→ **EXERCISE DATA**

----------------------------------------

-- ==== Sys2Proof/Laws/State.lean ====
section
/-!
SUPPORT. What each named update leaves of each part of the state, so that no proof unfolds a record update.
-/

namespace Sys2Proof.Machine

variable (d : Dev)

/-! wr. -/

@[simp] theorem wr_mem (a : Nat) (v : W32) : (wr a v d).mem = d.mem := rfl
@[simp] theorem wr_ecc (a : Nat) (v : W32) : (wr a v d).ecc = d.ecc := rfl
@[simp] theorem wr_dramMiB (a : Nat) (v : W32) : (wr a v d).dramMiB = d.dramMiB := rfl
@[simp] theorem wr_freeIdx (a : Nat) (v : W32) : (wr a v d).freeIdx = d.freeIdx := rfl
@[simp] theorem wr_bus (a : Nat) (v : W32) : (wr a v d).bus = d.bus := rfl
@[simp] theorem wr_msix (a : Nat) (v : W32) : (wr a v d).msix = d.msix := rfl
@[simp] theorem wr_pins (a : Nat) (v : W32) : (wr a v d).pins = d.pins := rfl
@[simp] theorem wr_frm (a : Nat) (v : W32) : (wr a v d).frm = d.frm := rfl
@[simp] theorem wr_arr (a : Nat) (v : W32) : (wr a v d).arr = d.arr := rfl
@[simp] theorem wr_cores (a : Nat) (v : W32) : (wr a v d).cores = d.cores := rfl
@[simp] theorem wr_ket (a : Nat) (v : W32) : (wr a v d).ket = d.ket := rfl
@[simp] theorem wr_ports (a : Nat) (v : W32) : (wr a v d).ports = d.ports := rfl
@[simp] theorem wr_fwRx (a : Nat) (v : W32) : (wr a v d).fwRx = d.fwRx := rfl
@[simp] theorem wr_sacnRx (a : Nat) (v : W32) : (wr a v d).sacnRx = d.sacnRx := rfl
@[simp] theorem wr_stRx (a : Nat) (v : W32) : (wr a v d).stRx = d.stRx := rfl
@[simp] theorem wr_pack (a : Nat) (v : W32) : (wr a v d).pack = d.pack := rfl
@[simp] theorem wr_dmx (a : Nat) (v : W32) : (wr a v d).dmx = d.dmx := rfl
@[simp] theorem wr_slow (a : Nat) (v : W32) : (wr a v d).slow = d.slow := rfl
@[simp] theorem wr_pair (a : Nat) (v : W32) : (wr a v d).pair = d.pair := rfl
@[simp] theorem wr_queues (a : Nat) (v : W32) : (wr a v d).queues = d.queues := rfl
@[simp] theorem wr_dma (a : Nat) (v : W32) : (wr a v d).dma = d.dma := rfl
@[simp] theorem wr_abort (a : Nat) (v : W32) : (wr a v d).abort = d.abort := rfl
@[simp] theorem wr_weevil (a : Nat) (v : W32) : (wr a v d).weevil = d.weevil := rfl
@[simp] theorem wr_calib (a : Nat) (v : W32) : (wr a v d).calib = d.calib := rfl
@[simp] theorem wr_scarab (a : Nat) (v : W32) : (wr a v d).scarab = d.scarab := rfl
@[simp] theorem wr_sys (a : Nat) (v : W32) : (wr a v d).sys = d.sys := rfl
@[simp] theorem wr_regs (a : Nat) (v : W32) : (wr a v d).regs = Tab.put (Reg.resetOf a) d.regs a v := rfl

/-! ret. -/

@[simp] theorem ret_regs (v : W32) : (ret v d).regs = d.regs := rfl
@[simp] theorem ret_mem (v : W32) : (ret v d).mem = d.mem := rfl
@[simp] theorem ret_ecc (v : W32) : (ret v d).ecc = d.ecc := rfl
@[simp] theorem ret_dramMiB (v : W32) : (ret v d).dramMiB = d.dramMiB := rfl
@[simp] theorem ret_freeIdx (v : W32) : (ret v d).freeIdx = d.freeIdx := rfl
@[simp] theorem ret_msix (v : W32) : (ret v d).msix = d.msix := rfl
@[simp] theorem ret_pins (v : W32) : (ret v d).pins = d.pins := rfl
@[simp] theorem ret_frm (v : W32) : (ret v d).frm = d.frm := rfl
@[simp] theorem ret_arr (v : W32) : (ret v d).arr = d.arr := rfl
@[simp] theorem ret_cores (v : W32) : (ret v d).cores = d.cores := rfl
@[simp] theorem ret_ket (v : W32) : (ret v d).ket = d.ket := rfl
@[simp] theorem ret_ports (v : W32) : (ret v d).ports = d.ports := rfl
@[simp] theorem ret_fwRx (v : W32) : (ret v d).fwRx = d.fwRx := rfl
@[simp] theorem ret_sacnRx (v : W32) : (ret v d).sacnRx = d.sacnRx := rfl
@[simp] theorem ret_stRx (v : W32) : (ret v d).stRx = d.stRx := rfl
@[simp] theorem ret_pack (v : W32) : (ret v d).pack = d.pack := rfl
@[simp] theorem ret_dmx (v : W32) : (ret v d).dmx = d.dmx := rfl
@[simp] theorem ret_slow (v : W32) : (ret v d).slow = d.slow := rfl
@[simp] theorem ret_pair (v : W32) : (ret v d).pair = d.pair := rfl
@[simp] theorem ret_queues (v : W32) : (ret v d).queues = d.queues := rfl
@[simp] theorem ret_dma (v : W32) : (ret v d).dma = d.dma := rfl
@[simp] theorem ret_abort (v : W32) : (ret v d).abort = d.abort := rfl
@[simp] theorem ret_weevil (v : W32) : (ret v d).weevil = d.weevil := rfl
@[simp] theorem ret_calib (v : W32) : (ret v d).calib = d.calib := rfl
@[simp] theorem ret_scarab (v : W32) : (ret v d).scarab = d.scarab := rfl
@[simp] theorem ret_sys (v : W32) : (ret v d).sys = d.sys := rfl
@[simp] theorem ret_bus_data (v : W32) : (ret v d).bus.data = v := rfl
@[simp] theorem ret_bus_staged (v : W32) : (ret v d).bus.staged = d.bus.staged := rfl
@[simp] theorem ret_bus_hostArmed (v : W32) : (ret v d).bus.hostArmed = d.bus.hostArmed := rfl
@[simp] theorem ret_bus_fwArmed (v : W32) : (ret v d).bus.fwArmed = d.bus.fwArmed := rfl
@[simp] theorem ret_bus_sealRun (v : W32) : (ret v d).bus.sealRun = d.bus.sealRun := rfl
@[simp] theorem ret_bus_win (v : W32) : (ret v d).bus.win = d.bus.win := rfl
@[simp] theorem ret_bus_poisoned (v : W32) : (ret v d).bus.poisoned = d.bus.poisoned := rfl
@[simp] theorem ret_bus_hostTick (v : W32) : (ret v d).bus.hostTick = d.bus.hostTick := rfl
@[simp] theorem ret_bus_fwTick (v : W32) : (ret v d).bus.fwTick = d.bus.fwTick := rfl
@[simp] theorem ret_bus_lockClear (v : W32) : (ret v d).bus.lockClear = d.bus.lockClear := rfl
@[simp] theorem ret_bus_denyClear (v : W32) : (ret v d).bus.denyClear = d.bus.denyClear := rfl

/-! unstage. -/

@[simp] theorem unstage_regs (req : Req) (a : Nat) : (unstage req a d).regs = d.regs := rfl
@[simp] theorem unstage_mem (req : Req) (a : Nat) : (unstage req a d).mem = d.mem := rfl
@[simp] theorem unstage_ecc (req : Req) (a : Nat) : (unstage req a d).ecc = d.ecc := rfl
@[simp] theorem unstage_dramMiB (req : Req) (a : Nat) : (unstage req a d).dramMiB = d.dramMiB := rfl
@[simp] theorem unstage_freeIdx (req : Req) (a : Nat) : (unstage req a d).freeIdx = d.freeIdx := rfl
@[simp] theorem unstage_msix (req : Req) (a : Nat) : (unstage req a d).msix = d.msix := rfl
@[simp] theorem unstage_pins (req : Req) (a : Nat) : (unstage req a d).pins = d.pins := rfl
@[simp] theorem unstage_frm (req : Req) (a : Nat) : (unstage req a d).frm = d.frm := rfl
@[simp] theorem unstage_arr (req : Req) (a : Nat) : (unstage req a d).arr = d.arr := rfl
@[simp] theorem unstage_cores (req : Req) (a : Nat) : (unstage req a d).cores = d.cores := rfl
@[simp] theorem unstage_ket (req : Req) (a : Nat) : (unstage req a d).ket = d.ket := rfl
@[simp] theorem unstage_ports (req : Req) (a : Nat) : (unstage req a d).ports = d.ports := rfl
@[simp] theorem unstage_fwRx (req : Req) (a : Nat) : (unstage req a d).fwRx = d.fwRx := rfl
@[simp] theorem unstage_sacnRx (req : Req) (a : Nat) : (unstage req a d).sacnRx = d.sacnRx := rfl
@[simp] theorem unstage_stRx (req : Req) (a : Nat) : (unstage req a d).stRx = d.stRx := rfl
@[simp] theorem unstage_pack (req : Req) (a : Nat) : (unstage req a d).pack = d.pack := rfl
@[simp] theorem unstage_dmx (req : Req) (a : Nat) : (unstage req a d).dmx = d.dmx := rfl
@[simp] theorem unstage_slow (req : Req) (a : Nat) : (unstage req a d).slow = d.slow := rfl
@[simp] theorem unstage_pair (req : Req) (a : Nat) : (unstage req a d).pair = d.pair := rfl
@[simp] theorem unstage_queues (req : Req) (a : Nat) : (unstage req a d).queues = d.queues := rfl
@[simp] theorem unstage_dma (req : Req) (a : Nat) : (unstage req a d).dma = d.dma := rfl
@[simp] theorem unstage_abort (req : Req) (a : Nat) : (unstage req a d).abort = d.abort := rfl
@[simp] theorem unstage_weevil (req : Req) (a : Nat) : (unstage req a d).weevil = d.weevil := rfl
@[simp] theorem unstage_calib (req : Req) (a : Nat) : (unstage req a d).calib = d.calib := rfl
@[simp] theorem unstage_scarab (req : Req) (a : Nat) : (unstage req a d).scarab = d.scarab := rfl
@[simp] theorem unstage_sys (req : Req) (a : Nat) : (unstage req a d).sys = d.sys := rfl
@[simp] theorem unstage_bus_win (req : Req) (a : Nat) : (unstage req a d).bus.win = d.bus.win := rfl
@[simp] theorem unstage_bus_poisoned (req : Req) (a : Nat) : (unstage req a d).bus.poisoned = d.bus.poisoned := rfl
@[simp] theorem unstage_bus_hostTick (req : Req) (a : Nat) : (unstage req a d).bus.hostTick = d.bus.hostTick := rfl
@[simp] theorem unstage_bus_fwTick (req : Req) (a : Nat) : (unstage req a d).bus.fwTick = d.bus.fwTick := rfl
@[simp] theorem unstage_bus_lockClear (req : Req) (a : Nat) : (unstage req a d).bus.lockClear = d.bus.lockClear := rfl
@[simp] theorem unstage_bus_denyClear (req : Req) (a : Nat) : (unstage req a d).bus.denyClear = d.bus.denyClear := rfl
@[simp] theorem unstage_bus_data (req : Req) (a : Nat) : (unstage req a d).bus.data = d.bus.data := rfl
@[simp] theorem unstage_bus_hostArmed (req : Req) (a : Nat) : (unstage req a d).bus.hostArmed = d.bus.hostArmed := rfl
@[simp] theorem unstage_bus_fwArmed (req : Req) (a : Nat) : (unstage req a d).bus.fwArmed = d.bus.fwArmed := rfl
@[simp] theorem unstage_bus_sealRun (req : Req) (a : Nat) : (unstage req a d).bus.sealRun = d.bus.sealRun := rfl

----------------------------------------

→ **TASK OBJECTIVE**
From the records above, extract exactly and only the lines that begin at the line with "(ret v d).calib = d.calib := rfl" and stop after the line with "d).bus.data = v := rfl".

→ **EXERCISE ANSWER**
@[simp] theorem ret_calib (v : W32) : (ret v d).calib = d.calib := rfl
@[simp] theorem ret_scarab (v : W32) : (ret v d).scarab = d.scarab := rfl
@[simp] theorem ret_sys (v : W32) : (ret v d).sys = d.sys := rfl
@[simp] theorem ret_bus_data (v : W32) : (ret v d).bus.data = v := rfl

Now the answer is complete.